Form of dietary selenium affects mRNA encoding cholesterol biosynthesis and immune response elements in the early luteal phase bovine corpus luteum

Benjamin R Crites  1 Sarah N Carr  1 James C Matthews  1 Phillip J Bridges  1
Affiliations

Form of dietary selenium affects mRNA encoding cholesterol biosynthesis and immune response elements in the early luteal phase bovine corpus luteum

Benjamin R Crites et al. J Anim Sci. .

Abstract

Widespread regions of the southeast United States have soils, and hence forages, deficient in selenium (Se), necessitating Se supplementation to grazing cattle for optimal immune function, growth, and fertility. We have reported that supplementation with an isomolar 1:1 mix (MIX) of inorganic (ISe) and organic (OSe) forms of Se increases early luteal phase (LP) progesterone (P4) above that in cows on ISe alone. Increased early LP P4 advances embryonic development. Our objective was to determine the effect of form of Se on the transcriptome of the early LP corpus luteum (CL) with the goal of elucidating form of Se-regulated processes affecting luteal steroidogenesis and function. Non-lactating, 3-yr-old Angus-cross cows underwent 45-d Se-depletion, then repletion periods, and then at least 90 d of supplementation (TRT) with 35 ppm Se/d as either ISe (n = 5) or MIX (n = 5). CL were then recovered on day 7 of the estrous cycle, total RNA isolated, and the effect of TRT on the luteal transcriptome evaluated using bovine gene 1.0 ST arrays (Affymetrix, Inc., Santa Clara, CA). The abundance of transcripts in each CL was subjected to one-way ANOVA using Partek Genomic Suite software to determine TRT effects. Microarray analysis indicated a total of 887 transcripts that were differentially expressed and functionally annotated, with 423 and 464 up- and down-regulated (P < 0.05) in MIX vs. ISe CL, respectively. Bioinformatic analysis (Ingenuity Pathway Analysis) revealed the top TRT-affected canonical pathways to include seven specific to cholesterol biosynthesis and two to inflammatory responses. Results from the microarray analysis were corroborated by targeted real-time PCR. MIX CL had increased (P < 0.05) abundance of transcripts regulating cholesterol biosynthesis including DHCR7, DHCR24, and CYP51A1 (fold changes of 1.65, 1.48, and 1.40, respectively), suggesting MIX-induced increases in P4 to be due, in part, to increased availability of substrate to luteal cells. In addition, MIX CL had increased (P < 0.05) abundance of immune-response transcripts including C1QC, FAS, ILR8B, and IL1R1 (fold changes of 2.30, 1.74, 1.66, and 1.63, respectively). SREBF1 mRNA was also increased (1.32-fold, P < 0.05) in the MIX CL, which increases cholesterol synthesis and stimulates IL1B, linking effects of form of supplemental Se (TRT) on cholesterol biosynthesis and immune function in the CL.
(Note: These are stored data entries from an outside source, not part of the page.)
/-- RESET: the answer that makes the reset due, with the console request unit busy until it has been sent. -/
theorem warmWith_seat_values (q : List Instr) (s : State) (n : Nat) :
    let t := warmWith q s
    (t.seat n).serial = (s.seat n).serial ∧ (t.seat n).side = (s.seat n).side ∧
    (t.seat n).trim = (s.seat n).trim ∧ (t.seat n).neighbours = (s.seat n).neighbours ∧
    (t.seat n).presets = (s.seat n).presets ∧ (t.seat n).binding = none ∧ (t.seat n).role = .none ∧
    (t.seat n).delegate = none ∧ (t.seat n).presence = .absent ∧ (t.seat n).floorState = .idle ∧
    (t.seat n).accSeconds = 0 ∧ (t.seat n).accTurns = 0 := by
  dsimp only
  rw [warmWith_seat]
  exact ⟨rfl, rfl, rfl, rfl, rfl, rfl, rfl, rfl, rfl, rfl, rfl, rfl⟩

/-- The timers of a seat, its detectors and its nameplate are those of a power-on reset. -/
theorem warmWith_seat_timers (q : List Instr) (s : State) (n : Nat) :
    let t := warmWith q s
    (t.seat n).refusal = none ∧ (t.seat n).turn = none ∧ (t.seat n).release = none ∧ (t.seat n).cardClear = 0 ∧
    t.detectors n = State.reset.detectors n ∧ t.plate n = State.reset.plate n ∧ t.lamp n = .off := by
  have hlamp : (warmWith q s).lamp n = ((warmWith q s).seat n).lamp := rfl
  dsimp only
  rw [hlamp, warmWith_seat]
  refine ⟨rfl, rfl, rfl, rfl, rfl, ?_, rfl⟩
  cases n <;> rfl

/-- Settles O29: a RESET is answered before the reset that it asks for; a warm reset makes of each record what its own
rule says. -/
theorem resetsKeepWhatTheManualSays : Obligations.ResetsKeepWhatTheManualSays := by
  refine ⟨⟨reset_answers, fun s hd => ⟨warmWith s.pending s, ?_, rfl⟩, fun s hd => ?_⟩, fun s => rfl, fun s =>
    ⟨warmWith s.pending s, rfl, rfl, warmWith_seat_values _ s, fun n _ => warmWith_seat_timers _ s n, fun f => ?_,
     warmWith_line _ s, rfl, rfl, rfl, rfl, warmPartition_eq s.part,
     rfl, rfl, rfl, rfl, rfl, rfl, rfl, rfl, rfl, rfl, rfl, rfl, fun b => ?_, fun k => ?_, fun k => ?_, ?_⟩⟩
  · simp only [exec, execResetAfterAnswer, finish, hd, if_true]
  · simp [exec, execResetAfterAnswer, finish, hd]
  · have hm : (warmWith s.pending s).meeting f = Reset.meeting := congrArg FloorRec.meeting (warmWith_floor _ s f)
    rw [hm, warmWith_floor]
    exact ⟨(by cases f <;> rfl), rfl, rfl, rfl, rfl⟩
  · rw [warmWith_lane]
    exact ⟨rfl, rfl, rfl, rfl, rfl, rfl, rfl⟩
  · rw [warmWith_screen]
    exact ⟨rfl, rfl, rfl, rfl, rfl, rfl, rfl, rfl, rfl⟩
  · rw [warmWith_camera]
    exact ⟨rfl, rfl, rfl, rfl, rfl, rfl, rfl, rfl, rfl, rfl, rfl⟩
  · repeat' apply And.intro
    all_goals rfl

end Sys2Proof.Machine

namespace Sys2Proof.Machine

/-! ## Reading a record after an update -/

namespace State

theorem seat_of_seats {s t : State} (h : t.seats = s.seats) (n : Nat) : t.seat n = s.seat n := by
  cases n with
  | zero => rfl
  | succ k => exact congrArg (·.getD k (Reset.seat .A)) h

theorem floor_of_floors {s t : State} (hA : t.floorA = s.floorA) (hB : t.floorB = s.floorB) (f : Floor) :
    t.floor f = s.floor f := by
  cases f
  · exact hA
  · exact hB

theorem seat_modSeat_ne {m n : Nat} (h : n ≠ m) (f : SeatRec → SeatRec) (s : State) :
    (s.modSeat m f).seat n = s.seat n := by
  cases m with
  | zero => rfl
  | succ j => cases n with
    | zero => rfl
    | succ k =>
      have hjk : j ≠ k := fun e => h (by rw [e])
      simp only [seat, modSeat, List.getD_eq_getElem?_getD, List.getElem?_modify_ne _ _ hjk]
Keywords: cholesterol; corpus luteum; immune; progesterone; selenium; transcriptome.

Plain language summary

In regions with soils deficient in selenium (Se), producers should supplement this trace mineral to the diet of forage-grazing cattle. We previously reported that circulating concentrations of progesterone (P4) are affected by the form of Se supplemented to cows. In this report, we aimed to determine how the form of Se affects the transcriptome of the bovine CL, with the goal of elucidating form of Se effects on luteal steroidogenesis. Cows were supplemented with the industry standard, an inorganic form of Se, or a 1:1 mix of organic and inorganic forms (MIX), with corpora lutea recovered on day 7 of the estrous cycle. The effect of TRT (form of Se) on the luteal transcriptome was then evaluated using bovine gene 1.0 ST arrays (Affymetrix, Inc., Santa Clara, CA), with the results of the microarray analysis corroborated by targeted qPCR. Treatment altered >800 transcripts in the CL, including those regulating cholesterol biosynthesis and immune function. The effect of form of Se on luteal steroidogenesis appears to be the result of changes in cholesterol biosynthesis and uptake by luteal cells, with cross talk between immune and cholesterol regulatory pathways also apparent.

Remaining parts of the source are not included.